» **Aim of the task**: A verbatim copy of the lines starting at the one with "decode [0b01010000, 0x80]" and ending at the last line below is required; include nothing else.
§ §
-- ==== Sys2Proof/Tests/Slice0.lean ====
section
/-! SUPPORT. Tests of the model: expected values are the spec's own (95_test_vectors.md, 30_encoding.md),
or computed by hand from the rule named. The `witness_` theorems show that each obligation's hypotheses
are met, by the obligation's name. -/

namespace Sys2Proof.Tests

open Sys2Proof Sys2Proof.Machine

-- one theorem after another: each holds a thread while the kernel evaluates it
set_option Elab.async false

/-- The start state of the spec's vectors (95_test_vectors.md section 2.2), with the cells given in memory. -/
def base (cells : List Host.Cell) : State :=
  ({ pc := 0x0200, sp := 0xFF, a := 0x00, x := 0x00, y := 0x00, p := 0x20, engine := .running, mem := [],
     cfg := Config.standard } : State).loadImage cells

/-- One step goes from `s` to `t`. -/
def goes (s t : State) : Bool :=
  match step s with
  | .next u => decide (u = t)
  | .fault _ => false
  | .refused _ => false

/-- An execute phase ends in a next state with the property. -/
def ends (r : Result) (p : State → Bool) : Bool :=
  match r with
  | .next t => p t
  | .fault _ => false
  | .refused _ => false

/-! ## Well-formedness: one ill-formed term for each check -/

/-- IMPLEMENTED without BRK (R9). -/
theorem test_wf_refuses_without_brk : Config.wf { layout := .ascending, implemented := [0xA9] } = false := by decide

/-- IMPLEMENTED without LDA immediate (R9). -/
theorem test_wf_refuses_without_ldaImm : Config.wf { layout := .ascending, implemented := [0x00] } = false := by decide

/-- IMPLEMENTED with a byte that is no opcode (R9, R85). -/
theorem test_wf_refuses_undefined_byte :
    Config.wf { layout := .ascending, implemented := [0x00, 0x02, 0xA9] } = false := by decide +kernel

/-- A set written out of order, or with a repeat. -/
theorem test_wf_refuses_unsorted :
    Config.wf { layout := .ascending, implemented := [0xA9, 0x00] } = false ∧
    Config.wf { layout := .ascending, implemented := [0x00, 0x00, 0xA9] } = false := by decide +kernel

/-- The source's minimum, and the default of all 151 opcodes (R9). -/
theorem test_wf_accepts :
    Config.wf { layout := .literal, implemented := [0x00, 0xA9] } = true ∧ Config.standard.wf = true ∧
    documentedOpcodes.length = 151 := by decide +kernel

/-- An instruction that is not wired in is ill-formed for that engine (R9, R86). -/
theorem test_wf_refuses_unwired_instruction :
    Instr.wellFormed { layout := .ascending, implemented := [0x00, 0xA9] } (.ldaAbs 0x1000) = false ∧
    Instr.wellFormed { layout := .ascending, implemented := [0x00, 0xA9] } (.ldaImm 0x10) = true ∧
    Instr.wellFormed Config.standard (.ldaAbs 0x1000) = true := by decide +kernel

/-- Memory outside the canonical form: out of order, a listed 0x00, an address past 0xFFFF. -/
theorem test_memory_wf_refuses :
    Memory.wf [(5, 1), (4, 1)] = false ∧ Memory.wf [(5, 0)] = false ∧ Memory.wf [(65536, 1)] = false ∧
    Memory.wf [(4, 1), (65535, 2)] = true := by decide

/-- Writing what an unlisted address reads as removes the cell. -/
theorem test_memory_write_removes :
    Memory.write [(4, 1), (5, 2)] 4 0x00 = [(5, 2)] ∧ Memory.write [(4, 1)] 5 0x00 = [(4, 1)] := by decide

/-! ## Decoding: words written out from 30_encoding.md, beside those of the obligation `DecodeWords` -/

/-- cc = 01, the eight modes of ORA and the row aaa = 101 of LDA (R84). -/
theorem test_decode_words_cc01 :
    [decode [0b00000101, 0x10], decode [0b00010001, 0x10]] = [.ok (.oraZp 0x10, []), .ok (.oraIndy 0x10, [])] ∧
    decode [0b10101101, 0x34, 0x12] = .ok (.ldaAbs 0x1234, []) ∧
    decode [0b10111001, 0x34, 0x12] = .ok (.ldaAbsy 0x1234, []) := by decide +kernel

/-- cc = 10 with its exceptions: STX and LDX index by Y (R84, R176). -/
theorem test_decode_words_cc10 :
    decode [0b10010110, 0x10] = .ok (.stxZpy 0x10, []) ∧ decode [0b10111110, 0x34, 0x12] = .ok (.ldxAbsy 0x1234, []) ∧
    decode [0b00001010] = .ok (.aslAcc, []) ∧ decode [0b11001010] = .ok (.dex, []) := by decide +kernel

/-- cc = 00: branches, jumps, stack and flags (R84). -/
theorem test_decode_words_cc00 :
    decode [0b01010000, 0x80] = .ok (.bvc 0x80, []) ∧ decode [0b01001100, 0xFF, 0x12] = .ok (.jmpAbs 0x12FF, []) ∧
    decode [0b01000000] = .ok (.rti, []) ∧ decode [0b10111000] = .ok (.clv, []) ∧
    decode [0b11101100, 0x34, 0x12] = .ok (.cpxAbs 0x1234, []) := by decide +kernel

/-- Refusals by name, and bytes left over. -/
theorem test_decode_edges :
    decode [] = .error .noBytes ∧ decode [0x02, 0, 0] = .error (.unimplemented 0x02) ∧
    decode [0xAD, 0x34] = .error (.truncated 0xAD) ∧
    decode [0xA9, 0x10, 0x00] = .ok (.ldaImm 0x10, [0x00]) := by decide +kernel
§ §
» **Exercise solution**:
    decode [0b01010000, 0x80] = .ok (.bvc 0x80, []) ∧ decode [0b01001100, 0xFF, 0x12] = .ok (.jmpAbs 0x12FF, []) ∧
    decode [0b01000000] = .ok (.rti, []) ∧ decode [0b10111000] = .ok (.clv, []) ∧
    decode [0b11101100, 0x34, 0x12] = .ok (.cpxAbs 0x1234, []) := by decide +kernel

/-- Refusals by name, and bytes left over. -/
theorem test_decode_edges :
    decode [] = .error .noBytes ∧ decode [0x02, 0, 0] = .error (.unimplemented 0x02) ∧
    decode [0xAD, 0x34] = .error (.truncated 0xAD) ∧
    decode [0xA9, 0x10, 0x00] = .ok (.ldaImm 0x10, [0x00]) := by decide +kernel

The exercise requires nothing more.